/-- The high page holds cells only, so that a read of it warns of nothing (R38, R40). -/
theorem readWarnings_highPage (n : Byte) : readWarnings (highPage n) = [] := by
  refine readWarnings_of_cells ((Region.kind_cells_iff _).2 (.inr (.inr ?_)))
  rw [highPage, Word.toNat_ofBytes]
  exact Nat.le_add_right 0xFF00 n.toNat

/-! ### Stores of A, and of SP -/

section
variable {s : State} (hwf : Memory.wf s.mem = true)

@[simp] theorem State.memWrite_hl (s : State) (a : Word) (v : Byte) : (s.memWrite a v).hl = s.hl := by
  simp [State.hl, State.pair]

include hwf

/-- A store of A, then a write of HL (R76). -/
theorem stores_memWrite_setHL (a v : Word) :
    Stores [.h, .l] a (s.reg .a) [] s ((s.memWrite a (s.reg .a)).setHL v) ∧
    ((s.memWrite a (s.reg .a)).setHL v).pair .h .l = v :=
  ⟨(stores_memWrite hwf _ a _).then (quiet_setHL _ (by simp) (by simp) v), pair_setHL _ v⟩

/-- `LD [HL+],A` (R76): HL is read for the adjustment behind a store that leaves it. -/
theorem storeA_atHLi_spec : Stores [.h, .l] (s.pair .h .l) (s.reg .a) [] s (s.storeA .atHLi) ∧
    (s.storeA .atHLi).pair .h .l = s.pair .h .l + 1 := by
  simp only [State.storeA, State.postAdjust, State.memWrite_hl]
  exact stores_memWrite_setHL hwf _ _

/-- `LD [HL-],A` (R76). -/
theorem storeA_atHLd_spec : Stores [.h, .l] (s.pair .h .l) (s.reg .a) [] s (s.storeA .atHLd) ∧
    (s.storeA .atHLd).pair .h .l = s.pair .h .l - 1 := by
  simp only [State.storeA, State.postAdjust, State.memWrite_hl]
  exact stores_memWrite_setHL hwf _ _

/-- Memory behind the two stores of SP (R85). -/
theorem memRead_storeSP (a x : Word) : (s.storeSP a).memRead x =
    if x = a ∧ writable a = true then s.sp.loByte
    else if x = a + 1 ∧ writable (a + 1) = true then s.sp.hiByte
    else s.memRead x := by
  rw [State.storeSP, State.memRead_memWrite (State.wf_memWrite hwf _ _), State.memRead_memWrite hwf]
  by_cases hx : x = a
  · subst hx
    simp
  · simp only [hx, false_and, if_false]

/-- The host's records behind the two stores of SP (R85, R174). -/
theorem storeSP_console (a : Word) : (s.storeSP a).console =
    (((s.console.warned (writeWarnings a)).stored a s.sp.loByte (s.memRead addrSB)).warned
      (writeWarnings (a + 1))).stored (a + 1) s.sp.hiByte (if a = addrSB then s.sp.loByte else s.memRead addrSB) := by
  have hsb : writable addrSB = true := by decide
  rw [State.storeSP, memWrite_console, memWrite_console, State.memRead_memWrite hwf]
  by_cases ha : a = addrSB
  · subst ha
    simp only [hsb, and_self, if_true]
  · simp only [Ne.symm ha, false_and, if_false, ha]

end

theorem control_storeSP (s : State) (a : Word) : ControlEq s (s.storeSP a) :=
  (control_memWrite _ _ _).trans (control_memWrite _ _ _)

/-! ### The stack pairs -/

section
variable (s : State) (p : R16stk)

theorem readR16stk_congr {s t : State} (h : t.regs = s.regs) (p : R16stk) : t.readR16stk p = s.readR16stk p := by
  unfold State.readR16stk State.hl State.pair State.reg
  rw [h]

/-- A stack pair behind a write of it (R57). -/
theorem readR16stk_writeR16stk (v : Word) :
    (s.writeR16stk p v).readR16stk p = if p = .af then v &&& 0xFFF0 else v := by
  cases p with
  | bc | de | hl => exact pair_setPair s (by decide) (by decide) (by decide) v
  | af => exact pair_setPair_f s (by decide) v

/-- The stack pairs share no register (R57). -/
theorem readR16stk_writeR16stk_ne {q : R16stk} (h : q ≠ p) (v : Word) :
    (s.writeR16stk p v).readR16stk q = s.readR16stk q := by
  cases p <;> cases q
  case bc.bc | de.de | hl.hl | af.af => exact absurd rfl h
  all_goals rfl

end

/-- What a pop reads behind a push, where the push could store both bytes (R47, R48). -/
theorem popValue_push16 {s : State} (hwf : Memory.wf s.mem = true) (hhi : writable (s.sp - 1) = true)
    (hlo : writable (s.sp - 2) = true) (v : Word) : (s.push16 v).popValue = v := by
  have hmem := (pushes_push16 hwf v).mem
  have hnext : s.sp - 2 + 1 = s.sp - 1 := by bv_omega
  have hne : s.sp - 1 ≠ s.sp - 2 := by bv_omega
  rw [State.popValue, State.push16_sp, hnext, hmem, hmem, if_neg fun h => hne h.1, if_pos ⟨rfl, hhi⟩,
    if_pos ⟨rfl, hlo⟩, Word.ofBytes_bytes]

@[simp] theorem State.writeR16stk_sp (s : State) (p : R16stk) (v : Word) : (s.writeR16stk p v).sp = s.sp := by
  cases p <;> rfl
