-- ==== Sys2Proof/Machine/LcdPrim.lean ====
section
/-! DEFINITION. The LCD protocol primitives RDYW, CMDI, CMD and DAT (R110 to R114), each micro-step by
micro-step. A meaning takes one step of its operation: an idle sequencer accepts it, and a sequencer
whose top frame is that operation's takes the micro-step its label names. A sequencer busy with anything
else accepts no request, and the host waits (R142). -/

namespace Sys2Proof.Machine

/-- RDYW, R111. -/
def rdywMicro (l : RdywLbl) (rest : List Frame) (s : State) : State :=
  match l with
  | .w0 => (s.driveDir .inp).goto (.rdyw .w1) rest
  | .w1 => (s.driveRs false).goto (.rdyw .w2) rest
  | .w2 => (s.driveRw true).goto (.rdyw .w3) rest
  | .w3 => s.raiseE.goto (.rdyw .w4) rest
  | .w4 => (s.delay s.cfg.tPulse).goto (.rdyw .w5) rest
  | .w5 => s.sample.goto (.rdyw .w6) rest
  | .w6 => s.lowerE.goto (.rdyw (if s.busy then .w3 else .w7)) rest
  | .w7 => (s.driveDir .out).goto (.rdyw .w8) rest
  | .w8 => returnTo .rdyw rest (s.driveRw false)

/-- CMDI, R112. -/
def cmdiMicro (l : CmdiLbl) (c : Byte) (rest : List Frame) (s : State) : State :=
  match l with
  | .c0 => (s.driveRs false).goto (.cmdi .c1 c) rest
  | .c1 => (s.driveRw false).goto (.cmdi .c2 c) rest
  | .c2 => (s.driveBus c).goto (.cmdi .c3 c) rest
  | .c3 => s.raiseE.goto (.cmdi .c4 c) rest
  | .c4 => (s.delay s.cfg.tPulse).goto (.cmdi .c5 c) rest
  | .c5 => returnTo .cmdi rest s.lowerE

/-- CMD, R113. -/
def cmdMicro (l : CmdLbl) (c : Byte) (rest : List Frame) (s : State) : State :=
  match l with
  | .k0 => callRdyw (.cmd .k0 c :: rest) s
  | .k1 => (s.driveRs false).goto (.cmd .k2 c) rest
  | .k2 => (s.driveRw false).goto (.cmd .k3 c) rest
  | .k3 => (s.driveBus c).goto (.cmd .k4 c) rest
  | .k4 => s.raiseE.goto (.cmd .k5 c) rest
  | .k5 => (s.delay s.cfg.tPulse).goto (.cmd .k6 c) rest
  | .k6 => returnTo .cmd rest s.lowerE

/-- DAT, R114. -/
def datMicro (l : DatLbl) (d : Byte) (rest : List Frame) (s : State) : State :=
  match l with
  | .t0 => callRdyw (.dat .t0 d :: rest) s
  | .t1 => (s.driveRs true).goto (.dat .t2 d) rest
  | .t2 => (s.driveRw false).goto (.dat .t3 d) rest
  | .t3 => (s.driveBus d).goto (.dat .t4 d) rest
  | .t4 => s.raiseE.goto (.dat .t5 d) rest
  | .t5 => (s.delay s.cfg.tPulse).goto (.dat .t6 d) rest
  | .t6 => returnTo .dat rest s.lowerE

/-- One step of RDYW. -/
def execRdyw (s : State) : Host.Outcome State Fault Refusal :=
  match s.seq with
  | [] => .next (s.accept .rdyw callRdyw)
  | .rdyw l :: rest => .next (rdywMicro l rest s)
  | _ => .next s

/-- One step of CMDI `c`. -/
def execCmdi (c : Byte) (s : State) : Host.Outcome State Fault Refusal :=
  match s.seq with
  | [] => .next (s.accept .cmdi (callCmdi c))
  | .cmdi l v :: rest => .next (if v = c then cmdiMicro l c rest s else s)
  | _ => .next s

/-- One step of CMD `c`. -/
def execCmd (c : Byte) (s : State) : Host.Outcome State Fault Refusal :=
  match s.seq with
  | [] => .next (s.accept .cmd (callCmd c))
  | .cmd l v :: rest => .next (if v = c then cmdMicro l c rest s else s)
  | _ => .next s

/-- One step of DAT `d`. -/
def execDat (d : Byte) (s : State) : Host.Outcome State Fault Refusal :=
  match s.seq with
  | [] => .next (s.accept .dat (callDat d))
  | .dat l v :: rest => .next (if v = d then datMicro l d rest s else s)
  | _ => .next s

end Sys2Proof.Machine
end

What needs to be done – Only the lines above, from the first through the one holding "theorem stores_memWrite_setHL (a", are to be output, and they must be copied exactly.

Result of this task –
/-- The high page holds cells only, so that a read of it warns of nothing (R38, R40). -/
theorem readWarnings_highPage (n : Byte) : readWarnings (highPage n) = [] := by
  refine readWarnings_of_cells ((Region.kind_cells_iff _).2 (.inr (.inr ?_)))
  rw [highPage, Word.toNat_ofBytes]
  exact Nat.le_add_right 0xFF00 n.toNat

/-! ### Stores of A, and of SP -/

section
variable {s : State} (hwf : Memory.wf s.mem = true)

@[simp] theorem State.memWrite_hl (s : State) (a : Word) (v : Byte) : (s.memWrite a v).hl = s.hl := by
  simp [State.hl, State.pair]

include hwf

/-- A store of A, then a write of HL (R76). -/
theorem stores_memWrite_setHL (a v : Word) :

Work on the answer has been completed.